| HOW TO COMPLETE THIS TASK |
Within the data below, tally the lines that contain "spec" and state only the total.

==============================

-- ==== Sys2Proof/Tests/Slice0.lean ====
section
/-! SUPPORT. The model's own tests: each well-formedness check refuses an ill-formed term, every constructor's decoding
on a word written out from the spec's encoding, one-step tests whose expected values are those of
spec/95_test_vectors.md (the vector is named), and for every obligation with hypotheses a state and operands that meet
them all. -/

namespace Sys2Proof.Tests

open Sys2Proof Sys2Proof.Machine

/-! ### Helpers -/

/-- The result is a next state that satisfies `p`. -/
def leads (r : Result) (p : State → Bool) : Bool :=
  match r with
  | .next t => p t
  | _ => false

/-- The code decodes to `i`. -/
def decodesTo (c : Code) (i : Instr) : Bool :=
  match decode Config.commands c with
  | .ok j => j == i
  | .error _ => false

/-- The code is rejected, by the name `e`. -/
def rejectedAs (c : Code) (e : DecodeError) : Bool :=
  match decode Config.commands c with
  | .ok _ => false
  | .error e' => e' == e

/-- A frame to the Flash, to FRAM1 and to FRAM2. -/
def fl (out : List Byte) (nIn : Nat := 0) : Frame := ⟨.flash, out, nIn⟩
def fr1 (out : List Byte) (nIn : Nat := 0) : Frame := ⟨.fram1, out, nIn⟩
def fr2 (out : List Byte) (nIn : Nat := 0) : Frame := ⟨.fram2, out, nIn⟩

/-- The reset state with request `k` raised and its context changed by `f`. -/
def asked (k : Task) (f : Ctx → Ctx) : State := (State.reset.setReq (requestWord k)).modCtx k f

/-- Task `k` inside a device operation at sub-step `fs`, its request still raised, its context changed by `f`. -/
def inside (k : Task) (fs : SubStep) (f : Ctx → Ctx) : State :=
  (asked k fun c => { f c with phase := .run, fs := fs }).takeLock k

/-- The Flash write-enabled, or busy with `op`. -/
def enabledFlash (s : State) : State := s.setFlash { s.flash with wel := true }
def busyWith (op : FlashOp) (s : State) : State := s.setFlash { s.flash with wel := true, busy := true, op := some op }

/-- The state with block protection on, in the engine and in the device. -/
def protectedState (s : State) : State := (s.setProt true).setFlash { s.flash with bp := true }

/-- The state of a build with `n` request bits. -/
def narrow (n : Nat) (s : State) : State := { s with cfg := { s.cfg with reqW := n } }

/-- A build whose FRAM 2 has 128 KiB and three address bytes, the secondary copies in its second half. -/
def wideFram : Params :=
  { Config.defaults with
    cmds := { Config.commands with fram2AddrBytes := 3 }
    framBytes2 := 0x20000
    rrOffFram := 0x10000
    tasks := Config.defaultTasks.set 3 ⟨.eidWrite, .rrWrite, [.fram2], 0x012340, 2⟩ }

/-- A context with the payload words `ws`, the rest of VAL zero. -/
def withPayload (ws : List Word) (c : Ctx) : Ctx := c.withVal ws.length ws

/-- The 16 bytes of the record of [5, 0] (vector K4). -/
def record50 : List Byte := [0, 0, 0, 5, 0, 0, 0, 0, 0, 0, 0, 5, 0xFF, 0xFF, 0xFF, 0xFA]

/-- FRAM1 holding `bytes` from address `a` on. -/
def fram1With (a : Nat) (bytes : List Byte) (s : State) : State :=
  s.setFram .fram1 ⟨s.fram1.array.writeWrap 32768 a bytes, false⟩

/-! ### Well-formedness: each check refuses -/

theorem test_refuses_program_words :
    (Instr.flPp 0 []).illFormed = some .programWords ∧
    (Instr.flPp 0 (List.replicate 129 0)).illFormed = some .programWords ∧
    (Instr.flPp 0 (List.replicate 128 0)).illFormed = none := by decide +kernel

==============================

| EXERCISE SOLUTION |
2